Median performance: 97.3% of Fortran for in-cache, 93.5% for out-of-cache.
Mean performance: 93.2% in-cache, 90.7% out-of-cache.
Blitz++ is slower than Fortran 77 on some loop kernels because it doesn't yet do loop jamming. It is slightly faster on some kernels because Blitz++ is more aggressive about loop unrolling.
Compilers: XL Fortran 77 at -O3 KAI C++ at +K3 -O3

Cray T3E (single PE)

These results are courtesy of NERSC, and are for the machine mcurie.lbl.gov:


> 1.0 is faster than Fortran, < 1.0 slower.

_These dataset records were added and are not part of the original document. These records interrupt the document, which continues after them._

-- ==== Sys2Proof/Machine/Banks.lean ====
section
/-! DEFINITION. The meanings of the commands of the Quarry with its regions, semaphores, march and repair. -/

namespace Sys2Proof.Machine

/-- QUARRY_ACCESS: an access of a master to a Quarry word (R278): a write where `data` is given; `found` is what the
word turns out to hold. -/
def execQuarryAccess (master : Master) (addr : BitVec 26) (be : BitVec 8) (data : Option DWord) (found : Upset) (s :
    State) : Host.Outcome State Fault Refusal :=
  .next (s.finish (s.quarryAccess master.val addr.toNat be.toNat (data.map BitVec.toNat) found))

/-- SCRUB_PATROL: the patrol reads its next word (R277); `hard` tells that a corrected word reads back in error. -/
def execScrubPatrol (found : Upset) (hard : Bool) (s : State) : Host.Outcome State Fault Refusal :=
  .next (s.finish (if !(s.answers 9 5) || !(s.on F.QRY_CFG_SCRUB_EN) then s else s.patrol found hard))

/-- BANK_POWER_WRITE: a QRY_BANK_RUN register written (R272). -/
def execBankPowerWrite (ifc : Ifc) (index : Fin 4) (value : Reg) (facts : WFacts) (s : State) : Host.Outcome State
    Fault Refusal :=
  .next (s.finish (s.cmdWrite ifc (F.QRY_BANK_RUN.addr index.val) [(F.QRY_BANK_RUN, value.toNat)] facts))

/-- BANK_CLEAR_DONE: a clearing bank finishes (R274). -/
def execBankClearDone (bank : Bank) (s : State) : Host.Outcome State Fault Refusal :=
  .next (s.finish (if !(s.answers 9 5) then s else (s.clearDone bank.val).followMarkBanks))

/-- FENCE_SET: RGN_FENCE_SET written (R280). -/
def execFenceSet (ifc : Ifc) (mask : Word) (facts : WFacts) (s : State) : Host.Outcome State Fault Refusal :=
  .next (s.finish (s.cmdWrite ifc (F.RGN_FENCE_SET.addr 0) [(F.RGN_FENCE_SET, mask.toNat)] facts))

/-- FENCE_CLEAR: RGN_FENCE_CLR written (R280). -/
def execFenceClear (ifc : Ifc) (mask : Word) (facts : WFacts) (s : State) : Host.Outcome State Fault Refusal :=
  .next (s.finish (s.cmdWrite ifc (F.RGN_FENCE_CLR.addr 0) [(F.RGN_FENCE_CLR, mask.toNat)] facts))

/-- SEM_ACQUIRE: QRY_SEM_n written with OP ACQUIRE (R284). -/
def execSemAcquire (ifc : Ifc) (index : Fin 64) (tag : Word) (lease : BitVec 8) (facts : WFacts) (s : State) :
    Host.Outcome State Fault Refusal :=
  .next (s.finish (s.cmdWrite ifc (F.QRY_SEMN_OP.addr index.val) [(F.QRY_SEMN_TAG, tag.toNat), (F.QRY_SEMN_LEASE, lease.toNat), (F.QRY_SEMN_OP, 1)] facts))

/-- SEM_RENEW: QRY_SEM_n written with OP RENEW (R284). -/
def execSemRenew (ifc : Ifc) (index : Fin 64) (tag : Word) (lease : BitVec 8) (facts : WFacts) (s : State) :
    Host.Outcome State Fault Refusal :=
  .next (s.finish (s.cmdWrite ifc (F.QRY_SEMN_OP.addr index.val) [(F.QRY_SEMN_TAG, tag.toNat), (F.QRY_SEMN_LEASE, lease.toNat), (F.QRY_SEMN_OP, 2)] facts))

/-- SEM_RELEASE: QRY_SEM_n written with OP RELEASE (R284). -/
def execSemRelease (ifc : Ifc) (index : Fin 64) (tag : Word) (lease : BitVec 8) (facts : WFacts) (s : State) :
    Host.Outcome State Fault Refusal :=
  .next (s.finish (s.cmdWrite ifc (F.QRY_SEMN_OP.addr index.val) [(F.QRY_SEMN_TAG, tag.toNat), (F.QRY_SEMN_LEASE, lease.toNat), (F.QRY_SEMN_OP, 3)] facts))

/-- SEM_LEASE_EXPIRY: the lease of a semaphore runs out (R285). -/
def execSemLeaseExpiry (index : Fin 64) (s : State) : Host.Outcome State Fault Refusal :=
  .next (s.finish (s.leaseExpiry index.val))

/-- SEM_BREAK: QRY_SEM_BREAK written (R286). -/
def execSemBreak (ifc : Ifc) (mask : Word) (facts : WFacts) (s : State) : Host.Outcome State Fault Refusal :=
  .next (s.finish (s.cmdWrite ifc (F.QRY_SEM_BREAK.addr 0) [(F.QRY_SEM_BREAK, mask.toNat)] facts))

/-- MARCH_START: MRCH_CMD.START: MODE 1 is transparent (R292). -/
def execMarchStart (ifc : Ifc) (bank : Bank) (mode : Bool) (full : Bool) (facts : WFacts) (s : State) : Host.Outcome
    State Fault Refusal :=
  .next (s.finish (s.cmdWrite ifc (F.MRCH_CMD_START.addr 0) [(F.MRCH_CMD_BANK, bank.val), (F.MRCH_CMD_MODE, mode.toNat), (F.MRCH_CMD_FULL, full.toNat), (F.MRCH_CMD_START, 1)] facts))

/-- MARCH_ABORT: MRCH_CMD.ABORT (R292). -/
def execMarchAbort (ifc : Ifc) (facts : WFacts) (s : State) : Host.Outcome State Fault Refusal :=
  .next (s.finish (s.cmdWrite ifc (F.MRCH_CMD_ABORT.addr 0) [(F.MRCH_CMD_ABORT, 1)] facts))

/-- MARCH_SEGMENT: a transparent march ends its segment and begins the next (R290). -/
def execMarchSegment (s : State) : Host.Outcome State Fault Refusal :=
  .next (s.finish (if !(s.answers 9 5) then s else s.marchSegment))

/-- MARCH_DONE: a march run ends (R294). -/
def execMarchDone (found : MarchFacts) (s : State) : Host.Outcome State Fault Refusal :=
  .next (s.finish (if !(s.answers 9 5) then s else (s.marchDone found).followMarkBanks))

/-- SPARE_ENTRY_ENABLE: a repair entry written with VALID (R295). -/
def execSpareEntryEnable (ifc : Ifc) (entry : Fin 768) (value : Reg) (facts : WFacts) (s : State) : Host.Outcome State
    Fault Refusal :=
  .next (s.finish (s.regWrite ifc (0x23200 + 4 * entry.val) value.toNat 15 facts))

/-- SPARE_COPY_DONE: a copy into a spare completes (R295). -/
def execSpareCopyDone (entry : Fin 768) (s : State) : Host.Outcome State Fault Refusal :=
  .next (s.finish (if !(s.answers 9 5) then s else s.copyDone entry.val))

/-- REPAIR_BURN: RPR_CMD.BURN with VFUSE in mV and Tj in 0.1 °C as they read (R296). -/
def execRepairBurn (ifc : Ifc) (vfuse : Nat) (tj : Int) (facts : WFacts) (s : State) : Host.Outcome State Fault
    Refusal :=
  .next (s.finish ((s.sense vfuse tj).cmdWrite ifc (F.RPR_CMD.addr 0) [(F.RPR_CMD, 1)] facts))

/-- LANE_FUSE: LANE_CMD.FUSE with VFUSE and Tj as they read (R311). -/
def execLaneFuse (ifc : Ifc) (vfuse : Nat) (tj : Int) (facts : WFacts) (s : State) : Host.Outcome State Fault Refusal
    :=
  .next (s.finish ((s.sense vfuse tj).cmdWrite ifc (F.LANE_CMD.addr 0) [(F.LANE_CMD, 1)] facts))

/-- FUSE_BURN_DONE: a fuse burn ends: for each fuse blown whether it verified; fewer than were due where a condition
left its range (R424). -/
def execFuseBurnDone (verified : List Bool) (s : State) : Host.Outcome State Fault Refusal :=
  .next (s.finish (if !(s.answers 31 6) then s else s.burnDone verified))

end Sys2Proof.Machine
end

Median performance: 98.1% of Fortran for in-cache, 95.7% for out-of-cache.
Mean performance: 88.4% in-cache, 86.4% out-of-cache.
The extreme outliers are exp(y) and sqrt(y). For a couple of loops, Blitz++ is faster than Fortran because it doesn't do loop jamming (very surprising). However, there are other loops where the lack of loop jamming hurts performance.
f90 -O 3 -O aggress -O unroll2 -O pipeline3
KCC +K3 -O3 -backend -hpipeline3 -backend -hunroll2 -backend 

The loop kernels

A $ sign indicates a vector operand. Operands without $ are scalar.
1. $x = sqrt($y)
2. $x=$y/$u
3. $y=$y+$a*$x
4. $x=$a+$b
5. $x=$a*$b
6. $x=u/$a
7. $x=$x+$a
8. $x=u+$a+$b+$c
9. $x=$a+$b+$c+$d
10. $y = u + $a; $x = $a + $b + $c + $d
11. $x=$a+$b+$c+$d; $y=u+$d
12. $x=$a+$b; $y=$a-$b
13. $x=$c+$a*$b
14. $x=$a+$b+$c; $y=$x+$c+u
15. $x=($a+$b)*($c+$d)
16. $x = (u + $a) * (v + $b)
17. $x=u*$a; $y=v*$b
18. $x = $a * $b + $c * $d
19. $x = $x + $a * $b + $c * $d
20. $x=$a*$b+$c*$d; $y=$b+$d
21. $x=$a*$c-$b*$d; $y=$a*$d+$b*$c
22. $x=u*$b; $y=v*$b+w*$a+u*$c
23. $x = exp($e)